The program began, as it did 24 years ago, with the entrance of three new EAs interviewed by Dr. Matthew Kinnard, EA program director. As a neophyte health scientist administrator at the National Institute of Dental Research in 1977, Kinnard interviewed three EAs during an MBRS/MARC symposium: one from Chicago State University, one from Paine College in Augusta, Ga., and another from Southern University in Baton Rouge, La. all are still employed at their respective schools and continue to have an impact on university programs.
Two activities distinguish the EA program from other NIH targeted programs: the annual regional technical assistance workshops for recruitment, and the biennial conference that familiarizes EA alumni with emerging EA-related research and training opportunities, and updates knowledge of NIH grants management and administration policies.
The program made a giant leap forward in the early 1990s when the advisory board convinced the administration of Alabama A&M State University to award $40,000 to Dr. Jeanette Jones, who had recently returned from EA residency training. The award was to help her involve A&M faculty and students in research and training activities. That grant, coupled with an experimental HHS initiative the 4-year "Capacity Building" award given to four historically black colleges and universities ultimately resulted in the launching of the Extramural Associates Research Development Award (EARDA) in 1994.

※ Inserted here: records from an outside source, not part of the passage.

-- ==== Sys2Proof/Machine/ModeOps.lean ====
section
/-! DEFINITION. Operating modes (R20–R30), the safe state (R484), the clock monitor (R35–R37), the pin and source
resets (R491), and the delivery of interrupt lines (R94–R96, R452). -/

namespace Sys2Proof.Machine

/-! Requests -/

/-- A write of `MODE_REQUEST.TARGET` (R24). (log 43, DEDUCED) (log 44, DEDUCED) -/
def State.modeWrite (s : State) (v : Word) : State :=
  let t := v.toNat % 16
  let s := (s.put modePage F.MODE.MODE_REQUEST_TARGET t).checkStart modePage
  { s with modeReqs := s.modeReqs ++ [t] }

/-- The enabled heads that are not on a hold frame (R26). -/
def State.liveHead (s : State) : Option Nat :=
  (upto 0 8).find? (fun h => s.enabled (headPage h) && s.holdState h != 2)

/-- The domain, of `GFX` and `COPY`, that has a page which is not idle (R26). -/
def State.busyDomain (s : State) : Option Nat :=
  [0x20, 0x0B].find? (fun d => (pagesOf d).any (fun p => s.present p && !s.idle p))

/-- A STANDBY entry or exit runs. -/
def State.inStandbyMove (s : State) : Bool := s.stby != .none

/-- A request that is accepted and changes nothing (R26). -/
def State.modeQuiet (s : State) (t : Nat) : Bool :=
  (t == 5 || t == 6) && (t == s.mode.code || s.inStandbyMove) && !s.safeRun

/-- A mode request is judged (R25, R26). (log 45, DEDUCED) -/
def State.modeVerdict (s : State) (t : Nat) : Verdict :=
  let no (reason arg : Nat) : Verdict := Verdict.no reason 0x104 0 arg
  let cur : Mode := if s.safeRun then .safe else s.mode
  if 8 ≤ t then no rRange 0
  else if s.modeQuiet t then Verdict.ok
  else match t with
    | 5 =>
      if cur ≠ .boot ∧ cur ≠ .standby then no rMode 0
      else if cur = .boot ∧ (upto 0 8).any (fun c => s.present (chanPage c) && s.chanState c != 2) then no rDepend 0x30
      else Verdict.ok
    | 6 =>
      if cur ≠ .run then no rMode 0
      else match s.liveHead, s.busyDomain with
        | some h, _ => no rInUse h
        | none, some d => no rNotIdle d
        | none, none => Verdict.ok
    | 7 => Verdict.ok
    | _ => no rMode 0

/-- An accepted request acts (R20, R27, R371, R484). -/
def State.modeAct (s : State) (t : Nat) : State :=
  match t with
  | 5 => if s.mode = .boot then (s.enter .run).convBegin false else s.standbyExit
  | 6 => { s.put modePage F.MODE.MODE_STATE_IN_TRANSITION 1 with stby := .entry 1 false }
  | _ => if s.safeRun ∨ s.mode = .safe then s else s.safeBegin 2 0

/-- The check of the oldest mode request completes (R22, R24, R26). (log 43, DEDUCED) (log 44, DEDUCED) -/
def State.modeDone (s : State) : State :=
  match s.modeReqs with
  | [] => s
  | t :: rest =>
    let s := { s with modeReqs := rest }
    if s.trigNow then s.put modePage F.MODE.MODE_REQUEST_RESULT 0x41
    else if s.rst.chip.isSome then { s with modeReqs := [] }
    else
      let v := s.modeVerdict t
      let quiet := s.modeQuiet t
      let s := (s.put modePage F.MODE.MODE_REQUEST_RESULT v.reason).checkDone modePage v
      if v.reason ≠ 0 ∨ quiet then s else s.modeAct t

/-! STANDBY -/

/-- The step of a STANDBY entry in progress has reached its end (R27, R259, R278, R311, R352). (log 48, DEDUCED) (log 247, DEDUCED) -/
def State.standbyMet (s : State) (n : Nat) : Bool :=
  match n with
  | 1 => (upto 0 8).all (fun h => !(s.raster h).on)
  | 2 => (upto 0 4).all (fun p => !s.enabled (panelPage p) || s.panelState p == 4)
  | 3 => (upto 0 4).all (fun p => !(s.enabled (aportPage p) && s.flag (aportPage p) F.APORT.PORT_CFG_STOP_IN_STANDBY)
      || s.get (aportPage p) F.APORT.PORT_STATE == 3)
    && (upto 0 2).all (fun p => !(s.enabled (hportPage p) && s.flag (hportPage p) F.HPORT.PORT_CFG_STOP_IN_STANDBY)
      || (s.hpt p).stopped)
  | _ => s.mapChans.all (fun c => (s.dchan c).sr.isSome)

/-- A step ends: the master clock outputs stop after the ports of step 3 (R331), the PLL of the DRAM after step 4. -/
def State.standbyEnds (s : State) (n : Nat) : State :=
  match n with
  | 3 =>
    let stop := s.enabled aclkPage && s.flag aclkPage F.ACLK.MCLK_CFG_MCLK_STOP_IN_STANDBY
    s.modAudio (fun a => { a with mclkOff := a.mclkOff || stop })
  | 4 => s.put divPage F.DIV.PHY_PLL_STATUS_DRAM_PLL_LOCKED 0
  | _ => s

/-- The last undo: links leave ULPS and the device settles in RUN (R28, R29). -/
def State.standbyOut (s : State) (aborted : Bool) : State :=
  let s := { s.put modePage F.MODE.MODE_STATE_IN_TRANSITION 0 with stby := .none }
  let s := if aborted then { s.put modePage F.MODE.MODE_REQUEST_RESULT 0x40 with prev := .run } else s.enter .run
  s.ulpsExit

/-- A port that stopped for STANDBY has not started its first frame yet (R29). (log 50, DEDUCED) -/
def State.portsPending (s : State) : Bool :=
  (upto 0 4).any (fun p => decide ((s.aport p).fade = .up 1))
    || (upto 0 2).any (fun p => match (s.hpt p).rst with
      | some (t, _, _) => (s.hpt p).nextAt == some t
      | none => false)

/-- The undo of step n starts, and those after it that complete at once (R29). (log 50, DEDUCED) -/
def State.undoFrom (s : State) (n : Nat) (aborted : Bool) : State :=
  match n with
  | 4 => { s with stby := .undo 4 aborted }
  | 3 =>
    let stopped := (upto 0 4).any (fun p => decide ((s.aport p).fade = .stopped)) || (upto 0 2).any (fun p => (s.hpt p).stopped)
    let s := forN (fun p s => s.aportWake p) 4 { s with stby := .undo 3 aborted }
    let s := forN (fun p s => s.hptWake p) 2 s
    if stopped then s else s.standbyOut aborted
  | _ => s.standbyOut aborted

/-- The step of a STANDBY entry in progress completes, and the next one, or the undo after an abort, starts
(R27, R28). (log 48, DEDUCED) (log 49, DEDUCED) -/
def State.standbyStep (s : State) : State :=
  match s.stby with
  | .entry n ab =>
    if s.standbyMet n = false then s
    else
      let s := s.standbyEnds n
      if ab then s.undoFrom n true
      else if n < 4 then { s with stby := .entry (n + 1) false }
      else ({ s.put modePage F.MODE.MODE_STATE_IN_TRANSITION 0 with stby := .none }).enter .standby
  | _ => s

/-- The undo in progress completes (R29): the PLL of the DRAM reports lock, or the ports have started. (log 50, DEDUCED) -/
def State.undoStep (s : State) : State :=
  match s.stby with
  | .undo 4 a => (s.put divPage F.DIV.PHY_PLL_STATUS_DRAM_PLL_LOCKED 1).undoFrom 3 a
  | .undo _ a => if s.portsPending then s else s.standbyOut a
  | _ => s

/-! The safe state -/

/-- The safe state is entered, 3 ticks after its trigger (R484): heads, reflex, audio, haptics, touch and Tombolo
stop. -/
def State.safeEntry (s : State) : State :=
  if s.safeRun = false ∨ s.mode = .safe then s
  else
    let s := s.waitTo (s.get64 fsafePage F.FSAFE.SAFE_TS_LO + 3)
    let s := s.put fcollPage F.FCOLL.COLL_STATE_PIN_DRIVEN 1
    let s := { s.put modePage F.MODE.MODE_STATE_IN_TRANSITION 1 with prev := s.mode, mode := .safe, reflexQ := [] }
    let s := forN (fun h s => (s.rasterOff h).modHead h (fun x => { x with ulps := false })) 8 s
    let s := forN (fun p s => s.hptStop p) 2 s
    let s := forN (fun p (s : State) => if s.panelState p = 0 then s
      else s.modPanel p (fun x => { x with startAt := none, rst := none, retryAt := none, nextAt := none, frame := none })) 4 s
    let s := forN (fun p (s : State) => if s.get (aportPage p) F.APORT.PORT_STATE = 1
      then s.setAport p { s.aport p with fade := .zeros 1 } else s) 4 s
    forN (fun p (s : State) => if s.tState p = 0 then s else s.tportStop p) 2 s

/-- The last action of the entry completes once every audio port has stopped (R484). (log 58, DEDUCED) -/
def State.safeDone (s : State) : State :=
  if s.mode ≠ .safe ∨ s.safeRun = false ∨ (upto 0 4).any (fun p => s.get (aportPage p) F.APORT.PORT_STATE == 1) then s
  else
    let s := { s.put modePage F.MODE.MODE_STATE_IN_TRANSITION 0 with safeRun := false }
    (s.modAudio (fun a => { a with mclkOff := true })).put64 modePage F.MODE.MODE_TS_LO s.now

/-! The clock monitor -/

/-- `CLK.ROOT`. -/
def rootPage : Nat := pg 0x01 0

/-- Supplies are present and no chip reset is asserted. -/
def State.powered (s : State) : Bool := s.mode != .off && s.mode != .backup && s.rst.chip.isNone

/-- The monitor declares root loss (R35, R36): the first-fault record, and a COLD reset held while the root is
absent. (log 51, DEDUCED) (log 224, DESIGN CHOICE) -/
def State.rootLoss (s : State) : State :=
  if s.mode = .off ∨ s.mode = .backup then s
  else
    let s := if s.backup.ff.cur.isNone then
        s.writeFF [0xC0000000 + (2 <<< 20), s.owner rootPage, 0, 0x01 <<< 8, s.now % 0x100000000, s.now / 0x100000000,
          0, 0, 0, 0, s.backup.count.word 0, s.mode.code]
      else s
    let s := s.chipAssert .cold 1
    let s := (s.put rootPage F.ROOT.ROOT_STATUS_PLL_LOCKED 0).put rootPage F.ROOT.ROOT_STATUS_MON_OK 0
    { s with thymeRun := false, rst := { s.rst with rootAbsent := true } }

/-- The monitor oscillator has stopped (R37). (log 224, DESIGN CHOICE) -/
def State.monLoss (s : State) : State :=
  if s.powered ∧ s.flag rootPage F.ROOT.ROOT_STATUS_MON_RUN then (s.put rootPage F.ROOT.ROOT_STATUS_MON_RUN 0).hit 0 0 else s

/-- The lock detector drops while the root toggles (R37, R38). (log 47, DEDUCED) -/
def State.pllUnlock (s : State) : State :=
  if s.powered ∧ s.flag rootPage F.ROOT.ROOT_STATUS_PLL_LOCKED then
    ((s.incSat rootPage F.ROOT.ROOT_STATUS_LOCK_LOSS_COUNT).put rootPage F.ROOT.ROOT_STATUS_PLL_LOCKED 0).hit 1 0
  else s

/-! Reset sources -/

/-- `RESET_N` changes level (R491, R493): low asserts source 2 for as long as it stays low. -/
def State.resetPin (s : State) (low : Bool) : State :=
  let was := s.rst.resetN
  let s := { s with rst := { s.rst with resetN := low } }
  if low ∧ was = false then s.sourceActs 2 none .software else s

/-- A reset that takes port p's `HOST` domain (R491): its link goes down first. -/
def State.hostReset (s : State) (p src : Nat) (cause : RCause) : State :=
  if s.part.hostPorts ≤ p then s else (s.linkDown p).sourceActs src (some (0x06 + p)) cause

/-- `PERST#` of port p asserts. (log 96, DEDUCED) -/
def State.perstAssert (s : State) (p : Nat) : State :=
  if (s.port p).perst then s
  else (s.setPort p { s.port p with perst := true, late := false }).hostReset p (9 + p) .perst

/-- Hot Reset or Link Disable arrives on port p. (log 96, DEDUCED) -/
def State.hotReset (s : State) (p : Nat) : State :=
  if s.flag (portPage p) F.HOSTP.PORT_INFO_UP then s.hostReset p (11 + p) .hot else s

/-- BOOT has lasted `BOOT_LIMIT` ms (R491). -/
def State.bootLate (s : State) : State :=
  let n := s.get srcsPage F.SOURCES.BOOT_LIMIT
  if s.mode ≠ .boot ∨ s.rst.chip.isSome ∨ n = 0 then s
  else (s.waitTo (s.rst.bootAt + 614400 * n)).sourceActs 7 none .software

/-- An authorised JTAG reset request (R434, R491). -/
def State.debugReset (s : State) : State :=
  if s.get worldsPage F.WORLDS.DBG_CFG_TAG = 0 then s else s.sourceActs 6 none .software

/-- A reset of a source asserts at a level (R494): COLD, or WARM where the source acts so and the mode lets it. -/
def State.resetBy (s : State) (cold : Bool) (src : Nat) : State :=
  let lvl := s.srcLevel src
  let up := s.mode = .load ∨ s.mode = .recovery ∨ s.mode = .safe
  if lvl = 0 then s
  else if cold then (if 2 ≤ lvl ∨ up then s.chipAssert .cold src else s)
  else if lvl = 1 then s.chipAssert .warm src else s

/-! Interrupt lines -/

/-- A line reaches core c (R452): it is pending there, and traps into M-mode what it may not interrupt in place. (log 55, DEDUCED) -/
def State.lineToCore (s : State) (l c : Nat) : State :=
  if s.coreState c = 0 ∧ (c ≠ 0 ∨ s.restart.run.isNone) then s
  else
    let x := s.core c
    let s := if x.lines.contains l then s else s.setCore c { x with lines := x.lines ++ [l] }
    let secure := s.lineSecure l
    let s := if s.coreState c = 2 then s.put (corePage c) F.CORE.CORE_STATE_STATE 1 else s
    if c ≠ 0 ∧ s.coreState c = 1 ∧ s.corePriv c ≠ 3 ∧ (secure ∨ bit (s.ctxWord c) 31) then
      s.put (corePage c) F.CORE.CORE_STATE_PRIV 3
    else s

/-- The router delivers a line whose rising edge waits (R94). (log 55, DEDUCED) (log 217, DESIGN CHOICE) Each rising edge is delivered once (R94). -/
def State.irqDeliver (s : State) (l : Nat) : State :=
  if s.edges.contains l = false then s
  else
    let s := { s with edges := s.edges.erase l }
    let w := (s.route l).toNat
    match bits w 31 30 with
    | 1 =>
      if s.lineOn (l * 0x1000) then forN (fun c (s : State) => if bit w (26 + c) then s.lineToCore l c else s) 4 s else s
    | 2 => s.msix (bits w 25 25) (bits w 24 21) (bits w 20 15)
    | _ => s

/-- A host unmasks a vector of a function (R94). -/
def State.unmaskVec (s : State) (p f v : Nat) : State :=
  if s.part.hostPorts ≤ p ∨ s.fnExists p f = false then s
  else (s.setVec (vecKey p f v) { s.vec (vecKey p f v) with masked := false }).msixRetry p f v

/-- A write of `IRQ_ROUTE` (R95): its check starts, for the line selected now. (log 57, DEDUCED) -/
def State.routeWrite (s : State) (v : Word) : State :=
  let l := s.get routerPage F.ROUTER.IRQ_SELECT
  let w := (v &&& 0xFFFFF000) ||| BitVec.ofNat 32 l
  { s.checkStart routerPage with routeRuns := s.routeRuns ++ [w] }

/-- The oldest route check completes (R95, R96): a route of an asserted line to cores is delivered. (log 56, DEDUCED) (log 57, DEDUCED) -/
def State.routeDone (s : State) : State :=
  match s.routeRuns with
  | [] => s
  | w :: rest =>
    let s := { s with routeRuns := rest }
    let l := w.toNat % 4096
    let e := s.routeReason l w
    let off := if e = rRange ∧ (pinfoAt (l * 0x1000)).isNone then (0x100, 0)
      else if e = rFused then (0x104, 25) else if e = rNotOwner then (0x104, 21) else (0x104, 30)
    let s := s.checkDone routerPage (if e = 0 then Verdict.ok else Verdict.no e off.1 off.2)
    if e ≠ 0 then s
    else
      let s := s.setRoute l (w &&& 0xFFFFF000)
      if bits w.toNat 31 30 = 1 ∧ s.lineOn (l * 0x1000) ∧ s.edges.contains l = false then { s with edges := s.edges ++ [l] } else s

/-! Responses -/

/-- A supply falls below its threshold for 1 µs (R570). -/
def State.supplyUv (s : State) (n : Nat) : State := if s.powered ∧ n < 7 then s.hit 5 n else s

/-- `VBAK` appears, or is lost (R20, R515). -/
def State.vbakOn (s : State) : State :=
  let s := { s with power := { s.power with vbak := true } }
  if s.mode = .off then { s with mode := .backup } else s
def State.vbakOff (s : State) : State :=
  let s := { s with power := { s.power with vbak := false } }
  if s.mode = .backup then { s with mode := .off } else s

end Sys2Proof.Machine
end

The EARDA is a grant given to EAs returning from NIH residency training to help them achieve long- and short-term program goals more effectively. Since 1994, 58 people have been trained and received the EARDA grant. Other notable changes instituted by the program since then include: a two-model EA residency training experience and two versions of the EARDA; a mid-semester sabbatical from the 5-month residency training; inclusion of selected community colleges as eligible EA participants; and organized participation in non-federal, but related organizations.
Ironically, Alexander, the only IC director to have served on the advisory board, was a board member when the EARDA grant was added. Because the program was under the NIH Office of the Director at the time, it like all OD components had no grant management, review or award authority, nor was there a mechanism for secondary peer (council) review. Alexander came to the rescue, volunteering the necessary grant support and NICHD advisory council services to maintain the EARDA. Those services have continued undiminished and in June 2000 the program was officially transferred from OER/OD to NICHD.
The 80 participants at the conference also heard from Dr. Yvonne Maddox, NIH acting deputy director and NICHD deputy director. "We began early on when Dr. Ruth Kirschstein 2 years ago proposed that we would have trans-NIH initiatives to address the President's health disparities initiative," she recalled. "I was pleased to be able to share responsibility for planning this initiative with Dr. Anthony Fauci of the allergy institute. Dr. Kirschstein made it clear to me then that she wanted to see programs such as the EA program, the MARC program, the MBRS program the programs that have been working for years with special populations to be the focus or pivotal point for the health disparities initiative."
Alexander's closing remarks held special meaning for the EAs: "If it takes a village to raise a child," he said, "it takes a diverse population to overcome health disparities. Providing that diversity is what the Extramural Associates Program is all about."